> _Your instructions_
From the entries below, retype only the lines from the one with "decide (16 +" through the one with "0x3C => (true, false, false)", exactly as written.

(Saved data entries)
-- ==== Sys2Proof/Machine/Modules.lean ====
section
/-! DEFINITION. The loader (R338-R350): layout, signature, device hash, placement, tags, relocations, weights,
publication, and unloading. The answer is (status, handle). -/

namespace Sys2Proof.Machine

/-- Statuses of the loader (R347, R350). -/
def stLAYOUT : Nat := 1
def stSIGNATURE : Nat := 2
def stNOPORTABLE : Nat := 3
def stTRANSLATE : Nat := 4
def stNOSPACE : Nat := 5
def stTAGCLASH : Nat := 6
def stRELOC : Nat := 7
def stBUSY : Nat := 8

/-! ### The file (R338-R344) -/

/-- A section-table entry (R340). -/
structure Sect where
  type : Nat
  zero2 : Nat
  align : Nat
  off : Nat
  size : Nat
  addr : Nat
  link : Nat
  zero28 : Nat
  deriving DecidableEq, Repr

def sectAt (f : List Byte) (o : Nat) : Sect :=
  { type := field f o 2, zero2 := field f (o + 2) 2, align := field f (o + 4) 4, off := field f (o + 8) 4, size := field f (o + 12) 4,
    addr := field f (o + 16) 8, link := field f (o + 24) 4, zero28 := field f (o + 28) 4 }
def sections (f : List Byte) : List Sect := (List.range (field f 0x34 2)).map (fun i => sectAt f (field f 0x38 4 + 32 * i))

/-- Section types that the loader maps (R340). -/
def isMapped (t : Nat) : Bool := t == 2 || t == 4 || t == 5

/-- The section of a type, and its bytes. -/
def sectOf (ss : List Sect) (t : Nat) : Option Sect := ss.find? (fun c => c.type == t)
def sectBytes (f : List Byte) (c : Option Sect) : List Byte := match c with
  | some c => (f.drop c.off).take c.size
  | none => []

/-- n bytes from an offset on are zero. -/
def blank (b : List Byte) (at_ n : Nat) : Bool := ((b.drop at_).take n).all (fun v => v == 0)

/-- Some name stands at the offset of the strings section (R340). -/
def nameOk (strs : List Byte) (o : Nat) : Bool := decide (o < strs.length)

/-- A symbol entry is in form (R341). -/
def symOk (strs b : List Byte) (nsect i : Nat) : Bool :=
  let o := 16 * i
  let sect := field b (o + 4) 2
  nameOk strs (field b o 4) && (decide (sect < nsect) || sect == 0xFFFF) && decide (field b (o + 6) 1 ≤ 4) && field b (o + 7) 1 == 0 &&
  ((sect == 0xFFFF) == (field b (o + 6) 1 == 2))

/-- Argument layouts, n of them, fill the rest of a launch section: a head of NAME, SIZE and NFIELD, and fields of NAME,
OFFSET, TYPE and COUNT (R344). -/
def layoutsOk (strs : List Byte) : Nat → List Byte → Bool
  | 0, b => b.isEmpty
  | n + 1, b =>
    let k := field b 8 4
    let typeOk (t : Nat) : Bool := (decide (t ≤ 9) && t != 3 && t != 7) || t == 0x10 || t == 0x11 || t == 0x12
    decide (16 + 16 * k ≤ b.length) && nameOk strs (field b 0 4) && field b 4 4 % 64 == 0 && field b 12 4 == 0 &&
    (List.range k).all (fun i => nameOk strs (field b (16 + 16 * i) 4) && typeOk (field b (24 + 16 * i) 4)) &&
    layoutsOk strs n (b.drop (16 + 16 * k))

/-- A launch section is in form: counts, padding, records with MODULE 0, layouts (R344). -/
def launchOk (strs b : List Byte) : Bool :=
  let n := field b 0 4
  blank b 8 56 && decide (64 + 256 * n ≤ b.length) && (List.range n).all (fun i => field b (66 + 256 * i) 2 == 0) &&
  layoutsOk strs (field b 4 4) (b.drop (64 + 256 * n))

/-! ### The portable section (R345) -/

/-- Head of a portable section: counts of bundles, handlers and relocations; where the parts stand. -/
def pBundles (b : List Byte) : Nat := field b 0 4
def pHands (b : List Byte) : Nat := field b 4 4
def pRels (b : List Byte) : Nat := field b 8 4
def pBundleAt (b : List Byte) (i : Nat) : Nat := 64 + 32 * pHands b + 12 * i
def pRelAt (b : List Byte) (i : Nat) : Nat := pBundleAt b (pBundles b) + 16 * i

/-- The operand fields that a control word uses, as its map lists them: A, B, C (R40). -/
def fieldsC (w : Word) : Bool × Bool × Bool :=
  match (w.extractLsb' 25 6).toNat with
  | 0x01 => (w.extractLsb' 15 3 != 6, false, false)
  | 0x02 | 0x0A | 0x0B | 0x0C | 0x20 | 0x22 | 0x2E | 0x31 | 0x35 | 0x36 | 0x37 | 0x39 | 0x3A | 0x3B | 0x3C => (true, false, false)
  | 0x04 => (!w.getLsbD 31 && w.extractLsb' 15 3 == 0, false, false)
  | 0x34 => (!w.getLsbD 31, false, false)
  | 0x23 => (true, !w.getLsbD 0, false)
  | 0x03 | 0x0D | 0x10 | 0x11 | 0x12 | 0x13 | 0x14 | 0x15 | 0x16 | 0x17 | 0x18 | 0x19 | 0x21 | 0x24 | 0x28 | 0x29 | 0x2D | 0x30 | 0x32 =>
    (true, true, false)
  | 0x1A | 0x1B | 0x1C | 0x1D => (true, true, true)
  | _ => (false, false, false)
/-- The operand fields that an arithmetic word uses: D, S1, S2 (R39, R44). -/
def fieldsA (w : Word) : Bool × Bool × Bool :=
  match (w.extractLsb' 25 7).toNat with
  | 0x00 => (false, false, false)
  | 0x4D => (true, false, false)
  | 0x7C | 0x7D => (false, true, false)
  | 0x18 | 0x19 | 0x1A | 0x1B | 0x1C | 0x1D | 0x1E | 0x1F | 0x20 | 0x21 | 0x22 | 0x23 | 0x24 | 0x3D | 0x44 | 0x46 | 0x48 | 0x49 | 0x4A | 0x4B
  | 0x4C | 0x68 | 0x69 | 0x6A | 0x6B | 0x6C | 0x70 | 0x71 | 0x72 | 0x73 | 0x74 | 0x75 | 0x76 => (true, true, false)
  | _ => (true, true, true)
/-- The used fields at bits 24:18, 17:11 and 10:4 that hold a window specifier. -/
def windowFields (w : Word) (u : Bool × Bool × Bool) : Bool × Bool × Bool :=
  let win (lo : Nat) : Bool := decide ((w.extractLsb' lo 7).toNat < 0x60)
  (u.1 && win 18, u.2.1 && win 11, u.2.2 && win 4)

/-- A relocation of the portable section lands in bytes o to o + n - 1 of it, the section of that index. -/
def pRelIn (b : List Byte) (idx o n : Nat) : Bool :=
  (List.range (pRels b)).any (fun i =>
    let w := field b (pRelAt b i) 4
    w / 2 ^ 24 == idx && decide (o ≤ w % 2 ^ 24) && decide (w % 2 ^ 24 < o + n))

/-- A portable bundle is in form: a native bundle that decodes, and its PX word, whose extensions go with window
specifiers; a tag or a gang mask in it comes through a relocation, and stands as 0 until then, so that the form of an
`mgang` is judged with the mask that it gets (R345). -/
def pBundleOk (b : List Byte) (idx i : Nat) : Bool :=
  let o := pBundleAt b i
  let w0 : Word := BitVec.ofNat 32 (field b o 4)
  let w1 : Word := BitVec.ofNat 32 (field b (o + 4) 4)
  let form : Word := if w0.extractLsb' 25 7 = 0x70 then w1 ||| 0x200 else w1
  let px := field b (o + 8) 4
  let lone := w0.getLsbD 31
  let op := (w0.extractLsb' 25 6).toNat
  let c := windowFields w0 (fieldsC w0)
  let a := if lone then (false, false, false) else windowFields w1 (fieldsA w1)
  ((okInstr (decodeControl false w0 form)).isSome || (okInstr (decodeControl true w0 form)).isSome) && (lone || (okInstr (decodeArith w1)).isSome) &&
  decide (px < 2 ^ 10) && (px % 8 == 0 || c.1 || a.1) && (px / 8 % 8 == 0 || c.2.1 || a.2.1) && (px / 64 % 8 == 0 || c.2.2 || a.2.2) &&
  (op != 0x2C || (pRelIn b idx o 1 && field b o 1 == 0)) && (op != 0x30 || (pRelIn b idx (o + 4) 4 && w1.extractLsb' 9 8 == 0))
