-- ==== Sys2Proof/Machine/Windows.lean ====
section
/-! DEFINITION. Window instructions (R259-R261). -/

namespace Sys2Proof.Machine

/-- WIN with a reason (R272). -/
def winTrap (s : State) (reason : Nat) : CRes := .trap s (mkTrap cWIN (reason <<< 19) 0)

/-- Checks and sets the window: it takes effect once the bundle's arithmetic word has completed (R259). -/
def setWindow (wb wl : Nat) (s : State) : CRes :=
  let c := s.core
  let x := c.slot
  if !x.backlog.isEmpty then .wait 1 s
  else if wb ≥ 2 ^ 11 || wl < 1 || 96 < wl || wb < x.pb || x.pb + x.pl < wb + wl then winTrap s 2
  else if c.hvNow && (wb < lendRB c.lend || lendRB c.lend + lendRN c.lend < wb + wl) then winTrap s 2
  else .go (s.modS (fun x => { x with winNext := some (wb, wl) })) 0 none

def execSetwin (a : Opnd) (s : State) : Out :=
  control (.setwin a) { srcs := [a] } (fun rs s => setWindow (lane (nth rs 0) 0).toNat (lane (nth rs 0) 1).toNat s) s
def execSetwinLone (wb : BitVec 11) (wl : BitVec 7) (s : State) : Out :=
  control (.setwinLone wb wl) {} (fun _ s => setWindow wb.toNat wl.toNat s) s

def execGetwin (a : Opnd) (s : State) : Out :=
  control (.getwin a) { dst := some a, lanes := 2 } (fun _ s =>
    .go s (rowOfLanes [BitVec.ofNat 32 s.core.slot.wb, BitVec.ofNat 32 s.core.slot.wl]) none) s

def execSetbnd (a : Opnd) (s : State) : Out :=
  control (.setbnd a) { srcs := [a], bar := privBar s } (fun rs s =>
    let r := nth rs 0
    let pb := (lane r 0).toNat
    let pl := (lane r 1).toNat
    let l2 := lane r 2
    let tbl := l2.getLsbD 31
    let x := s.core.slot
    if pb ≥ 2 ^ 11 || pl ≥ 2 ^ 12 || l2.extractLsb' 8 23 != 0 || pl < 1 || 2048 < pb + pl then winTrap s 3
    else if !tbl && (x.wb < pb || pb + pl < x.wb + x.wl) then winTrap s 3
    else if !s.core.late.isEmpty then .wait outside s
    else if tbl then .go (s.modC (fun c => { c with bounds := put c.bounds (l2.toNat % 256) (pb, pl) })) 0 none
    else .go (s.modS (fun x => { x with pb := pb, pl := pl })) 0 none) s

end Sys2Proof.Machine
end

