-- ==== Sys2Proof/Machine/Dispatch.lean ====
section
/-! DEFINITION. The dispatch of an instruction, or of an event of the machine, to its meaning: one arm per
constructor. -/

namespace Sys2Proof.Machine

> _Answer to this exercise_
    decide (16 + 16 * k ≤ b.length) && nameOk strs (field b 0 4) && field b 4 4 % 64 == 0 && field b 12 4 == 0 &&
    (List.range k).all (fun i => nameOk strs (field b (16 + 16 * i) 4) && typeOk (field b (24 + 16 * i) 4)) &&
    layoutsOk strs n (b.drop (16 + 16 * k))

/-- A launch section is in form: counts, padding, records with MODULE 0, layouts (R344). -/
def launchOk (strs b : List Byte) : Bool :=
  let n := field b 0 4
  blank b 8 56 && decide (64 + 256 * n ≤ b.length) && (List.range n).all (fun i => field b (66 + 256 * i) 2 == 0) &&
  layoutsOk strs (field b 4 4) (b.drop (64 + 256 * n))

/-! ### The portable section (R345) -/

/-- Head of a portable section: counts of bundles, handlers and relocations; where the parts stand. -/
def pBundles (b : List Byte) : Nat := field b 0 4
def pHands (b : List Byte) : Nat := field b 4 4
def pRels (b : List Byte) : Nat := field b 8 4
def pBundleAt (b : List Byte) (i : Nat) : Nat := 64 + 32 * pHands b + 12 * i
def pRelAt (b : List Byte) (i : Nat) : Nat := pBundleAt b (pBundles b) + 16 * i

/-- The operand fields that a control word uses, as its map lists them: A, B, C (R40). -/
def fieldsC (w : Word) : Bool × Bool × Bool :=
  match (w.extractLsb' 25 6).toNat with
  | 0x01 => (w.extractLsb' 15 3 != 6, false, false)
  | 0x02 | 0x0A | 0x0B | 0x0C | 0x20 | 0x22 | 0x2E | 0x31 | 0x35 | 0x36 | 0x37 | 0x39 | 0x3A | 0x3B | 0x3C => (true, false, false)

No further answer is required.